The computer I have been using all this week is my work laptop having been out of town at a conference, so for the purposes of this blog post I used it as my testing ground. The laptop runs Windows 7 enterprise so what I had available to me were the built in accessibility tools. One thing I found disappointing was how one accesses the accessibility features. You have to go through the start menu and into the applications folder, and then again into a sub-folder called “Ease of Access”. This seemed to be a lot of navigation to get to these tools for initial setup, and would be especially difficult for a user with disabilities.
One nice feature however, was the “Ease of Access Center”. Once you open this center the screen reader automatically starts up, giving you audio queues on how to proceed.

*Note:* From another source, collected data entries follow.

-- ==== Sys2Proof/Laws/Kept.lean ====
section
/-! SUPPORT. Laws/Kept.lean: what every operation and every command leaves alone of the queue, the two memories and the fuses, one
lemma for each. -/

set_option linter.all false

namespace Sys2Proof.Machine

/-- Queue, both memories and fuses are as before. -/
abbrev Kept (s t : State) : Prop :=
  t.pending = s.pending ∧ t.dram = s.dram ∧ t.link.hostMem = s.link.hostMem ∧ t.boot.rollback = s.boot.rollback

/-- The same where host memory may be written. -/
abbrev KeptH (s t : State) : Prop :=
  t.pending = s.pending ∧ t.dram = s.dram ∧ t.boot.rollback = s.boot.rollback
/-- The same where DRAM may be written. -/
abbrev KeptD (s t : State) : Prop :=
  t.pending = s.pending ∧ t.link.hostMem = s.link.hostMem ∧ t.boot.rollback = s.boot.rollback
/-- The same where fuses may blow. -/
abbrev KeptR (s t : State) : Prop :=
  t.pending = s.pending ∧ t.dram = s.dram ∧ t.link.hostMem = s.link.hostMem

/-- The queue and the fuses only. -/
abbrev KeptQ (s t : State) : Prop :=
  t.pending = s.pending ∧ t.boot.rollback = s.boot.rollback

theorem Kept.rfl' (s : State) : Kept s s := ⟨rfl, rfl, rfl, rfl⟩

theorem Kept.trans {a b c : State} (h : Kept a b) (k : Kept b c) : Kept a c :=
  ⟨k.1.trans h.1, k.2.1.trans h.2.1, k.2.2.1.trans h.2.2.1, k.2.2.2.trans h.2.2.2⟩

theorem Kept.ite {c : Prop} [Decidable c] {s a b : State} (h : Kept s a) (k : Kept s b) : Kept s (if c then a else b) := by
  by_cases hc : c
  · rw [if_pos hc]; exact h
  · rw [if_neg hc]; exact k

theorem foldl_pending {β : Type} (f : State → β → State) (h : ∀ s b, (f s b).pending = s.pending) (xs : List β) (s : State) :
    (xs.foldl f s).pending = s.pending := by
  induction xs generalizing s with
  | nil => rfl
  | cons x xs ih => rw [List.foldl_cons, ih, h]
theorem foldl_dram {β : Type} (f : State → β → State) (h : ∀ s b, (f s b).dram = s.dram) (xs : List β) (s : State) :
    (xs.foldl f s).dram = s.dram := by
  induction xs generalizing s with
  | nil => rfl
  | cons x xs ih => rw [List.foldl_cons, ih, h]
theorem foldl_hostMem {β : Type} (f : State → β → State) (h : ∀ s b, (f s b).link.hostMem = s.link.hostMem) (xs : List β) (s : State) :
    (xs.foldl f s).link.hostMem = s.link.hostMem := by
  induction xs generalizing s with
  | nil => rfl
  | cons x xs ih => rw [List.foldl_cons, ih, h]
theorem foldl_rollback {β : Type} (f : State → β → State) (h : ∀ s b, (f s b).boot.rollback = s.boot.rollback) (xs : List β) (s : State) :
    (xs.foldl f s).boot.rollback = s.boot.rollback := by
  induction xs generalizing s with
  | nil => rfl
  | cons x xs ih => rw [List.foldl_cons, ih, h]
theorem foldl_kept {β : Type} (f : State → β → State) (h : ∀ s b, Kept s (f s b)) (xs : List β) (s : State) :
    Kept s (xs.foldl f s) :=
  ⟨foldl_pending f (fun s b => (h s b).1) xs s, foldl_dram f (fun s b => (h s b).2.1) xs s,
    foldl_hostMem f (fun s b => (h s b).2.2.1) xs s, foldl_rollback f (fun s b => (h s b).2.2.2) xs s⟩

theorem KeptH.trans {a b c : State} (h : KeptH a b) (k : KeptH b c) : KeptH a c :=
  ⟨k.1.trans h.1, k.2.1.trans h.2.1, k.2.2.trans h.2.2⟩
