@[simp] theorem modZone_pending (s : State) (z : Nat) (f : Zone → Zone) : (modZone s z f).pending = s.pending := rfl
@[simp] theorem modZone_held (s : State) (z : Nat) (f : Zone → Zone) : (modZone s z f).held = s.held := rfl
@[simp] theorem modZone_free (s : State) (z : Nat) (f : Zone → Zone) : (modZone s z f).free = s.free := rfl
@[simp] theorem modZone_params (s : State) (z : Nat) (f : Zone → Zone) : (modZone s z f).params = s.params := rfl
@[simp] theorem modZone_staged (s : State) (z : Nat) (f : Zone → Zone) : (modZone s z f).staged = s.staged := rfl
@[simp] theorem modZone_slots (s : State) (z : Nat) (f : Zone → Zone) : (modZone s z f).slots = s.slots := rfl
@[simp] theorem modZone_link (s : State) (z : Nat) (f : Zone → Zone) : (modZone s z f).link = s.link := rfl
@[simp] theorem modZone_boot (s : State) (z : Nat) (f : Zone → Zone) : (modZone s z f).boot = s.boot := rfl
@[simp] theorem modZone_cal (s : State) (z : Nat) (f : Zone → Zone) : (modZone s z f).cal = s.cal := rfl
@[simp] theorem modZone_col (s : State) (z : Nat) (f : Zone → Zone) : (modZone s z f).col = s.col := rfl
@[simp] theorem modZone_time (s : State) (z : Nat) (f : Zone → Zone) : (modZone s z f).time = s.time := rfl
@[simp] theorem modZone_ports (s : State) (z : Nat) (f : Zone → Zone) : (modZone s z f).ports = s.ports := rfl
@[simp] theorem modZone_needle (s : State) (z : Nat) (f : Zone → Zone) : (modZone s z f).needle = s.needle := rfl
@[simp] theorem modZone_comp (s : State) (z : Nat) (f : Zone → Zone) : (modZone s z f).comp = s.comp := rfl
@[simp] theorem modZone_fe (s : State) (z : Nat) (f : Zone → Zone) : (modZone s z f).fe = s.fe := rfl
@[simp] theorem modZone_loops (s : State) (z : Nat) (f : Zone → Zone) : (modZone s z f).loops = s.loops := rfl
@[simp] theorem modZone_src (s : State) (z : Nat) (f : Zone → Zone) : (modZone s z f).src = s.src := rfl
@[simp] theorem modZone_purl (s : State) (z : Nat) (f : Zone → Zone) : (modZone s z f).purl = s.purl := rfl
@[simp] theorem modZone_pair (s : State) (z : Nat) (f : Zone → Zone) : (modZone s z f).pair = s.pair := rfl
@[simp] theorem modZone_mem (s : State) (z : Nat) (f : Zone → Zone) : (modZone s z f).mem = s.mem := rfl
@[simp] theorem modZone_dram (s : State) (z : Nat) (f : Zone → Zone) : (modZone s z f).dram = s.dram := rfl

Here you can setup each of the accessibility tools, as well as configure them to start each time you log on into windows with a user ID. I liked that the built in screen magnifier would dock itself to the top of the screen. From there it would magnify the location of your mouse cursor. You could also drag the mouse cursor around like a magnifying glass instead. The on-screen keyboard worked well but had very limited options, so I could see someone using a 3rd party product with more options if they needed something like this. I played with the high contrast settings as well, which was definitely an interesting change from the usual windows look and obvious how it could help people with certain visual impairments. Within the Narrator screen reading tool there was an option to echo a user’s keystrokes. This seems like it would come in handy for someone who can still use a normal keyboard but can’t perfectly see what they are typing on screen. They can get an audio confirmation of what keys they hit.

After a Google search I found the following link on the Microsoft website: It offers tutorials and guides for all the accessibility tools or functions built into windows. It is a great resource for anyone who wants to use them to their full potential. Overall it was interesting experience to use functions in windows that I would have otherwise never touched.